▶ Material for this task
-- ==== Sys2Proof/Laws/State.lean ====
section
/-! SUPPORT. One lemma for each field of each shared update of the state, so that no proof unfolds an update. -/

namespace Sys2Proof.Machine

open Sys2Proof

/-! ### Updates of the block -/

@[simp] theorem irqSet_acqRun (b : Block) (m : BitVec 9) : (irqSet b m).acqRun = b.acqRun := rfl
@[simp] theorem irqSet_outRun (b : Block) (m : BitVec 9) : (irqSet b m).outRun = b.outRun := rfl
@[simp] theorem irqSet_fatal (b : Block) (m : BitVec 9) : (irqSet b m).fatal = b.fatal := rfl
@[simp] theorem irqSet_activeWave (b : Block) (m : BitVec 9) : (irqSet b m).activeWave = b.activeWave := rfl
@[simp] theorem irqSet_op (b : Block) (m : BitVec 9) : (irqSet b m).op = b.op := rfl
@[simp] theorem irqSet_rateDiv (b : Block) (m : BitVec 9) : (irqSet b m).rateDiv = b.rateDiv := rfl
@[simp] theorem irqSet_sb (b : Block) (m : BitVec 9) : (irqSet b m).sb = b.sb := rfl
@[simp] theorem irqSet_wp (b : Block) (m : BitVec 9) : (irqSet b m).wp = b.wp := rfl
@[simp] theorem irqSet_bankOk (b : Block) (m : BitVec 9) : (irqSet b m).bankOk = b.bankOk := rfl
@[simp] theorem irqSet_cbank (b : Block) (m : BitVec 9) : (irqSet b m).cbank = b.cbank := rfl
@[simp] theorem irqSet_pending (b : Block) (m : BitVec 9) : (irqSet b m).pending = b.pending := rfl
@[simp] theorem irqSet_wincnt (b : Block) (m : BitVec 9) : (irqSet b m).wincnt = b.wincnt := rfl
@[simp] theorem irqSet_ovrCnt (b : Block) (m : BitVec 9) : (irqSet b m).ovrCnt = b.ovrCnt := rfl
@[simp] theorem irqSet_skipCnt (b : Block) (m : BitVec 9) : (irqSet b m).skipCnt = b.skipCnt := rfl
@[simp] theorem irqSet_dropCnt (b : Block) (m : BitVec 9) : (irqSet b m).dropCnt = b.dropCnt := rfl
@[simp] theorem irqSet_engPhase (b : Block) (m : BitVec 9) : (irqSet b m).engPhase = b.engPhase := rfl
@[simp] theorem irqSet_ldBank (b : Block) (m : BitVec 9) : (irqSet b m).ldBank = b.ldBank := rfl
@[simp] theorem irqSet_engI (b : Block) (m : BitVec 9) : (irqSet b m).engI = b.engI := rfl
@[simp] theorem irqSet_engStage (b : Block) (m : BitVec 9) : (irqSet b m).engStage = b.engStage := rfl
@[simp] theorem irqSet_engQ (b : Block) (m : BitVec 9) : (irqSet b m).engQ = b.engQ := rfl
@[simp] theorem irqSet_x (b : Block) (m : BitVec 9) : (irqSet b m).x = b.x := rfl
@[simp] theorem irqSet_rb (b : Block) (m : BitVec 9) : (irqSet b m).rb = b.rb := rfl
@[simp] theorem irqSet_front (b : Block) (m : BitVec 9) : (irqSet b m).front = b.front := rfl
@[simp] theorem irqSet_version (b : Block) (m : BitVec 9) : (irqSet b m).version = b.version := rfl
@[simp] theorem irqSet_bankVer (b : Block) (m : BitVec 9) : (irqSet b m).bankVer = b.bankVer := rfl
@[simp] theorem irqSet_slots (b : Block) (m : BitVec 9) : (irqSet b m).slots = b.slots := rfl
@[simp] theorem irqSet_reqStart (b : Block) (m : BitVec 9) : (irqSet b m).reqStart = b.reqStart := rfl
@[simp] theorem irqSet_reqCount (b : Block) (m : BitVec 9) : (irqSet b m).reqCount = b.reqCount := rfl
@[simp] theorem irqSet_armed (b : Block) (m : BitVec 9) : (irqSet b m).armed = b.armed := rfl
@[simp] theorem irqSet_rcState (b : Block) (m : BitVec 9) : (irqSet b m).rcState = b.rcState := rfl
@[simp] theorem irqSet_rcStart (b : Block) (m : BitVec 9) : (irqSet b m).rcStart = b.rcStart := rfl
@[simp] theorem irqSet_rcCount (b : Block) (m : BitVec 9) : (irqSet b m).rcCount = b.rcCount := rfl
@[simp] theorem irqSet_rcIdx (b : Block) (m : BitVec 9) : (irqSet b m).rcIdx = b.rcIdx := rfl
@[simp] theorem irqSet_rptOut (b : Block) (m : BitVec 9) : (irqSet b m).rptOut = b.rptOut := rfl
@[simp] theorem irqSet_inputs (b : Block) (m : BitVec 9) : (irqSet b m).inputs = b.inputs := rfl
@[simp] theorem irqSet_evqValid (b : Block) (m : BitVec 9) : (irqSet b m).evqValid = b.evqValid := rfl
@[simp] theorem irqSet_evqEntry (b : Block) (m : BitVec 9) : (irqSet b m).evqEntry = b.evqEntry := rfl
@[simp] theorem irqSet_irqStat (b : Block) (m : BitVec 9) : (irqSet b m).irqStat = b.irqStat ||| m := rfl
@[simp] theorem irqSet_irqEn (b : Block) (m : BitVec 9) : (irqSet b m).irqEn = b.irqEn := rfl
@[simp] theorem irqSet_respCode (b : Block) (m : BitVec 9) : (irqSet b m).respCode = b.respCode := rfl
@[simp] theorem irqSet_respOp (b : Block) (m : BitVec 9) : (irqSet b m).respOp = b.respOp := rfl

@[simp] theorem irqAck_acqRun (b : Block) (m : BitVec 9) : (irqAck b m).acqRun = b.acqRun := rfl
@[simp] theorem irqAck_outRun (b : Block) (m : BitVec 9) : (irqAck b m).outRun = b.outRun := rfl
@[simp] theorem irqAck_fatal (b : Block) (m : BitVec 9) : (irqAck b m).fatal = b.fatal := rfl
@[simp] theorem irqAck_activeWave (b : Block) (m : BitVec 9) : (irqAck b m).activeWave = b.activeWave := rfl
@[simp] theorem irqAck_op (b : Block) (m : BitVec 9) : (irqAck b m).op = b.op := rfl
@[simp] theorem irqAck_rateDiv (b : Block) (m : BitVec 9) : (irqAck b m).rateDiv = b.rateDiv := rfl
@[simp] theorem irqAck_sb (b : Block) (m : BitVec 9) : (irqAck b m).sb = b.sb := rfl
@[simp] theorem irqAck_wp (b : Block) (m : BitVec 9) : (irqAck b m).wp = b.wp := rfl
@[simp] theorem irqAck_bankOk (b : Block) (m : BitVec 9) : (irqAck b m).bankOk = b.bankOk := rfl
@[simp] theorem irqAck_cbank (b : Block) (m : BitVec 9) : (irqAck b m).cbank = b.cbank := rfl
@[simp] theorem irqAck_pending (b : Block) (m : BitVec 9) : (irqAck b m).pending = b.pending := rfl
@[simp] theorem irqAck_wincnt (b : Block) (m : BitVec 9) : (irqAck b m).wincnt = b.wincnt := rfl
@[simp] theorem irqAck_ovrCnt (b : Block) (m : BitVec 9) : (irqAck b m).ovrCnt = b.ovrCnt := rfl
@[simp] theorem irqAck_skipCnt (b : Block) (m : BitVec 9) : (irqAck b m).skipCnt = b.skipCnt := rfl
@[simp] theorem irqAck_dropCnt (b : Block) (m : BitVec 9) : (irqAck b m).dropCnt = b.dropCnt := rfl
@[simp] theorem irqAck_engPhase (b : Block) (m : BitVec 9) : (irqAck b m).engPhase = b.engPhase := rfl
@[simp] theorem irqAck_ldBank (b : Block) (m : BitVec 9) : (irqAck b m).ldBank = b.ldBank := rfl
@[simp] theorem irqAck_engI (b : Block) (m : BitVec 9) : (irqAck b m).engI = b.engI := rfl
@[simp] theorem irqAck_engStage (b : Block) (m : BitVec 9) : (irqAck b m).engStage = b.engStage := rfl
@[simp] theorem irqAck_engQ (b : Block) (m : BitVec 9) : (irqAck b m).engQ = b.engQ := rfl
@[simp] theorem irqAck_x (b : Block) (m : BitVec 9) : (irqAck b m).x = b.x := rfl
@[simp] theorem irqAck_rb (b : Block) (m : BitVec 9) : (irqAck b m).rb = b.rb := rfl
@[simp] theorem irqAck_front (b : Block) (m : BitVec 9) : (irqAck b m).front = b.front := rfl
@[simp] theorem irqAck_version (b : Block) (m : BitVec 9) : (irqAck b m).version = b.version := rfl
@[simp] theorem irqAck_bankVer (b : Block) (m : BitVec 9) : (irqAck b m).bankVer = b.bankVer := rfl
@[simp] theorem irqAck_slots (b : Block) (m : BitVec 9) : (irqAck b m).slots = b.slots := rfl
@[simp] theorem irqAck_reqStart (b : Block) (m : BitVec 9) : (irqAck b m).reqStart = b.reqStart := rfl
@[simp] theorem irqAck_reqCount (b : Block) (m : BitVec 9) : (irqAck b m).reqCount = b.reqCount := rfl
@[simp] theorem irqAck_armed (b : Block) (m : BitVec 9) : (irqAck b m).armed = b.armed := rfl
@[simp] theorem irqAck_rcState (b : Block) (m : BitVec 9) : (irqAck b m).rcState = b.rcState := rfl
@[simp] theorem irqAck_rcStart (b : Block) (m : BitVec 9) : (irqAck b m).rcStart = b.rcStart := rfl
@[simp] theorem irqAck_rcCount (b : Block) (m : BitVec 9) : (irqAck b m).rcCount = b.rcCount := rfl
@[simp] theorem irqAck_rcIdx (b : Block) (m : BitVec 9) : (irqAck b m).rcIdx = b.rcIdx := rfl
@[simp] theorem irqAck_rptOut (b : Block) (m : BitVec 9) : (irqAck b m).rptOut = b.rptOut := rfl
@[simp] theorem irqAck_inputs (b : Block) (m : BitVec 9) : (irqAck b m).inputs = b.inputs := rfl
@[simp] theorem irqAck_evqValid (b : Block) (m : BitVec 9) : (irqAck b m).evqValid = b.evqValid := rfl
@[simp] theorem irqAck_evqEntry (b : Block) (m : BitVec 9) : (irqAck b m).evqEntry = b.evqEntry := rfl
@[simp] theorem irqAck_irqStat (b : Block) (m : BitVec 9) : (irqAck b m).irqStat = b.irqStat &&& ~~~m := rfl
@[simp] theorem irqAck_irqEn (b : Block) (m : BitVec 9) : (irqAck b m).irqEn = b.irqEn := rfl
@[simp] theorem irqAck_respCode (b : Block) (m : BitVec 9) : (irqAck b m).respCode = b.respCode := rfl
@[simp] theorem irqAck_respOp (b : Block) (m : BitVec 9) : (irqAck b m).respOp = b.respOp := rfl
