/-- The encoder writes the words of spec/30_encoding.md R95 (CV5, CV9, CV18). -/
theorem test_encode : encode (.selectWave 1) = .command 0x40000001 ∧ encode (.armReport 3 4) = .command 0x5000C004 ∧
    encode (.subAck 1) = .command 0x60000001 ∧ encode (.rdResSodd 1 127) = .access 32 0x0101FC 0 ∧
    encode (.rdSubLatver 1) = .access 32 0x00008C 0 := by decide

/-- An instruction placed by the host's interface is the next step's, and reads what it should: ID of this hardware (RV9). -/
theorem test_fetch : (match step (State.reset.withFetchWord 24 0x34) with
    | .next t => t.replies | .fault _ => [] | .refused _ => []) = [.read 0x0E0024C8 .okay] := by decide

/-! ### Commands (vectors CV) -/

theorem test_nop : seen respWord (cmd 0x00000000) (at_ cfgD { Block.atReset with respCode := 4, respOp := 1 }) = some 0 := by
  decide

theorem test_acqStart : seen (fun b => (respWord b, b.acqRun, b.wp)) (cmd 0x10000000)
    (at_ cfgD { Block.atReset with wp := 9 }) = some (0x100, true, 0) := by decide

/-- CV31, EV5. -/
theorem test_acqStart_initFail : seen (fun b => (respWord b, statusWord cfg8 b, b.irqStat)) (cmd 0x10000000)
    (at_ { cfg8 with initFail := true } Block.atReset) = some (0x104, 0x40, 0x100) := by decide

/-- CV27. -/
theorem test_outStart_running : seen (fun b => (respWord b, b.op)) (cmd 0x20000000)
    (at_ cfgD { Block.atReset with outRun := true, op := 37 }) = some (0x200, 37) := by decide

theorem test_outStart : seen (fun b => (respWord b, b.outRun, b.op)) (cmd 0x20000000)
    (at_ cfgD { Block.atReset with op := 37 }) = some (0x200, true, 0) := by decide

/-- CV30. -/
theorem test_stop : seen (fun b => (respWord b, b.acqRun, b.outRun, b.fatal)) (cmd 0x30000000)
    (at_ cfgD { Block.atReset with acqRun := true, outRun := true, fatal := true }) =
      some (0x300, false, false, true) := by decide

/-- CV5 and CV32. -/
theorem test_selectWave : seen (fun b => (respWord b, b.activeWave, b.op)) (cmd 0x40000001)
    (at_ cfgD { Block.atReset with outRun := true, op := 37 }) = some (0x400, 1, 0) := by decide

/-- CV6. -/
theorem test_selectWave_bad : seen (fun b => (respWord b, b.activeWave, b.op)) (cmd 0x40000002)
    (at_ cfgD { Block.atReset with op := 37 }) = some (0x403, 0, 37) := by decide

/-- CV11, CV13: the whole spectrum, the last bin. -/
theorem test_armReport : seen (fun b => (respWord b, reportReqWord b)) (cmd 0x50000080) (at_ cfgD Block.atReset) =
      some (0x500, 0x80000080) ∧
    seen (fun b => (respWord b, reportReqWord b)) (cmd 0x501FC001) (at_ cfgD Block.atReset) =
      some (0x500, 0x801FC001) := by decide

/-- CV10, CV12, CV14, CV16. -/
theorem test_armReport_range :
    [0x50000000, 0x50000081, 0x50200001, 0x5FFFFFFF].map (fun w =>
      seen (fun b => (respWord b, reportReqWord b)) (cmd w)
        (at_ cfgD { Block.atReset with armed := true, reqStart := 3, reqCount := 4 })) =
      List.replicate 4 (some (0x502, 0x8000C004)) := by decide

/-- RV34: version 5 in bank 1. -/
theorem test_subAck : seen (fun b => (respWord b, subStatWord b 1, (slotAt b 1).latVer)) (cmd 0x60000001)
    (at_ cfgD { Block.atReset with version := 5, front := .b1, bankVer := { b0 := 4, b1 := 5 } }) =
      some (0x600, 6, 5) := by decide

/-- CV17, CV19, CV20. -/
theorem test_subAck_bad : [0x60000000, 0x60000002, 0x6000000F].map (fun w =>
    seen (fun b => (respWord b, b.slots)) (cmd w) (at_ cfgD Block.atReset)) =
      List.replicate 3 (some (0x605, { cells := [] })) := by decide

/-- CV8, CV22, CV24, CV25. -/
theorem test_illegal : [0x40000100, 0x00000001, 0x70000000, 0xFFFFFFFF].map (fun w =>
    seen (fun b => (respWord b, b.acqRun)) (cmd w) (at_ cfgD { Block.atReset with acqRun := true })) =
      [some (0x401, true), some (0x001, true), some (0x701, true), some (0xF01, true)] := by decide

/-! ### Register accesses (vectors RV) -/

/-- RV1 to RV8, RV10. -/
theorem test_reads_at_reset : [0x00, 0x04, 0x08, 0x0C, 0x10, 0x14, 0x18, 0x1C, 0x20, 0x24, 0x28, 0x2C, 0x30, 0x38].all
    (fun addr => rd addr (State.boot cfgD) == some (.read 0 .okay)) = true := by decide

▶ What the task asks
Starting at the line that has "(irqAck b m).reqCount = b.reqCount := rfl" and ending at the line that has "(vectors CV) -/", please write out the lines above exactly, leaving out all others.

▶ Answer for this exercise
@[simp] theorem irqAck_reqCount (b : Block) (m : BitVec 9) : (irqAck b m).reqCount = b.reqCount := rfl
@[simp] theorem irqAck_armed (b : Block) (m : BitVec 9) : (irqAck b m).armed = b.armed := rfl
@[simp] theorem irqAck_rcState (b : Block) (m : BitVec 9) : (irqAck b m).rcState = b.rcState := rfl
@[simp] theorem irqAck_rcStart (b : Block) (m : BitVec 9) : (irqAck b m).rcStart = b.rcStart := rfl
@[simp] theorem irqAck_rcCount (b : Block) (m : BitVec 9) : (irqAck b m).rcCount = b.rcCount := rfl
@[simp] theorem irqAck_rcIdx (b : Block) (m : BitVec 9) : (irqAck b m).rcIdx = b.rcIdx := rfl
@[simp] theorem irqAck_rptOut (b : Block) (m : BitVec 9) : (irqAck b m).rptOut = b.rptOut := rfl
@[simp] theorem irqAck_inputs (b : Block) (m : BitVec 9) : (irqAck b m).inputs = b.inputs := rfl
@[simp] theorem irqAck_evqValid (b : Block) (m : BitVec 9) : (irqAck b m).evqValid = b.evqValid := rfl
@[simp] theorem irqAck_evqEntry (b : Block) (m : BitVec 9) : (irqAck b m).evqEntry = b.evqEntry := rfl
@[simp] theorem irqAck_irqStat (b : Block) (m : BitVec 9) : (irqAck b m).irqStat = b.irqStat &&& ~~~m := rfl
@[simp] theorem irqAck_irqEn (b : Block) (m : BitVec 9) : (irqAck b m).irqEn = b.irqEn := rfl
@[simp] theorem irqAck_respCode (b : Block) (m : BitVec 9) : (irqAck b m).respCode = b.respCode := rfl
@[simp] theorem irqAck_respOp (b : Block) (m : BitVec 9) : (irqAck b m).respOp = b.respOp := rfl
/-- The encoder writes the words of spec/30_encoding.md R95 (CV5, CV9, CV18). -/
theorem test_encode : encode (.selectWave 1) = .command 0x40000001 ∧ encode (.armReport 3 4) = .command 0x5000C004 ∧
    encode (.subAck 1) = .command 0x60000001 ∧ encode (.rdResSodd 1 127) = .access 32 0x0101FC 0 ∧
    encode (.rdSubLatver 1) = .access 32 0x00008C 0 := by decide

/-- An instruction placed by the host's interface is the next step's, and reads what it should: ID of this hardware (RV9). -/
theorem test_fetch : (match step (State.reset.withFetchWord 24 0x34) with
    | .next t => t.replies | .fault _ => [] | .refused _ => []) = [.read 0x0E0024C8 .okay] := by decide

/-! ### Commands (vectors CV) -/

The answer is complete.